- [Task directions] Where a line holds the word "legs", copy it from the records.

Dataset entries:
________

-- ==== Sys2Proof/Laws/State.lean ====
section
/-! SUPPORT. One lemma for each field under each update of the state: the records of pods, legs and ports, raised notices, the end of an event and a queued reply. -/

namespace Sys2Proof.Machine

variable (s : State) (p p' : PodId) (m m' : LegId) (q q' : PortId)

/-! ### Fields under `mapPods` -/

@[simp] theorem State.pending_mapPods (f : PodId → Pod → Pod) : (s.mapPods f).pending = s.pending := by simp only [State.mapPods]
@[simp] theorem State.legs_mapPods (f : PodId → Pod → Pod) : (s.mapPods f).legs = s.legs := by simp only [State.mapPods]
@[simp] theorem State.ports_mapPods (f : PodId → Pod → Pod) : (s.mapPods f).ports = s.ports := by simp only [State.mapPods]
@[simp] theorem State.tuning_mapPods (f : PodId → Pod → Pod) : (s.mapPods f).tuning = s.tuning := by simp only [State.mapPods]
@[simp] theorem State.privacy_mapPods (f : PodId → Pod → Pod) : (s.mapPods f).privacy = s.privacy := by simp only [State.mapPods]
@[simp] theorem State.talkers_mapPods (f : PodId → Pod → Pod) : (s.mapPods f).talkers = s.talkers := by simp only [State.mapPods]
@[simp] theorem State.frameCount_mapPods (f : PodId → Pod → Pod) : (s.mapPods f).frameCount = s.frameCount := by simp only [State.mapPods]
@[simp] theorem State.gateInput_mapPods (f : PodId → Pod → Pod) : (s.mapPods f).gateInput = s.gateInput := by simp only [State.mapPods]
@[simp] theorem State.mixInput_mapPods (f : PodId → Pod → Pod) : (s.mapPods f).mixInput = s.mixInput := by simp only [State.mapPods]
@[simp] theorem State.nomGain_mapPods (f : PodId → Pod → Pod) : (s.mapPods f).nomGain = s.nomGain := by simp only [State.mapPods]
@[simp] theorem State.reinforceGain_mapPods (f : PodId → Pod → Pod) : (s.mapPods f).reinforceGain = s.reinforceGain := by simp only [State.mapPods]
@[simp] theorem State.sync_mapPods (f : PodId → Pod → Pod) : (s.mapPods f).sync = s.sync := by simp only [State.mapPods]
@[simp] theorem State.watchdog_mapPods (f : PodId → Pod → Pod) : (s.mapPods f).watchdog = s.watchdog := by simp only [State.mapPods]
@[simp] theorem State.assembly_mapPods (f : PodId → Pod → Pod) : (s.mapPods f).assembly = s.assembly := by simp only [State.mapPods]
@[simp] theorem State.waiting_mapPods (f : PodId → Pod → Pod) : (s.mapPods f).waiting = s.waiting := by simp only [State.mapPods]
@[simp] theorem State.inProgress_mapPods (f : PodId → Pod → Pod) : (s.mapPods f).inProgress = s.inProgress := by simp only [State.mapPods]
@[simp] theorem State.lanesOut_mapPods (f : PodId → Pod → Pod) : (s.mapPods f).lanesOut = s.lanesOut := by simp only [State.mapPods]
@[simp] theorem State.underway_mapPods (f : PodId → Pod → Pod) : (s.mapPods f).underway = s.underway := by simp only [State.mapPods]
@[simp] theorem State.lastPolled_mapPods (f : PodId → Pod → Pod) : (s.mapPods f).lastPolled = s.lastPolled := by simp only [State.mapPods]
@[simp] theorem State.slot_mapPods (f : PodId → Pod → Pod) : (s.mapPods f).slot = s.slot := by simp only [State.mapPods]
@[simp] theorem State.audioClock_mapPods (f : PodId → Pod → Pod) : (s.mapPods f).audioClock = s.audioClock := by simp only [State.mapPods]
@[simp] theorem State.storeTimeout_mapPods (f : PodId → Pod → Pod) : (s.mapPods f).storeTimeout = s.storeTimeout := by simp only [State.mapPods]
@[simp] theorem State.store_mapPods (f : PodId → Pod → Pod) : (s.mapPods f).store = s.store := by simp only [State.mapPods]
@[simp] theorem State.commitMap_mapPods (f : PodId → Pod → Pod) : (s.mapPods f).commitMap = s.commitMap := by simp only [State.mapPods]
@[simp] theorem State.storeOp_mapPods (f : PodId → Pod → Pod) : (s.mapPods f).storeOp = s.storeOp := by simp only [State.mapPods]
@[simp] theorem State.lateStores_mapPods (f : PodId → Pod → Pod) : (s.mapPods f).lateStores = s.lateStores := by simp only [State.mapPods]
@[simp] theorem State.lateBlocks_mapPods (f : PodId → Pod → Pod) : (s.mapPods f).lateBlocks = s.lateBlocks := by simp only [State.mapPods]
@[simp] theorem State.lastResult_mapPods (f : PodId → Pod → Pod) : (s.mapPods f).lastResult = s.lastResult := by simp only [State.mapPods]
@[simp] theorem State.installer_mapPods (f : PodId → Pod → Pod) : (s.mapPods f).installer = s.installer := by simp only [State.mapPods]
@[simp] theorem State.freeCount_mapPods (f : PodId → Pod → Pod) : (s.mapPods f).freeCount = s.freeCount := by simp only [State.mapPods]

________

- [Result of the exercise]
/-! SUPPORT. One lemma for each field under each update of the state: the records of pods, legs and ports, raised notices, the end of an event and a queued reply. -/
@[simp] theorem State.legs_mapPods (f : PodId → Pod → Pod) : (s.mapPods f).legs = s.legs := by simp only [State.mapPods]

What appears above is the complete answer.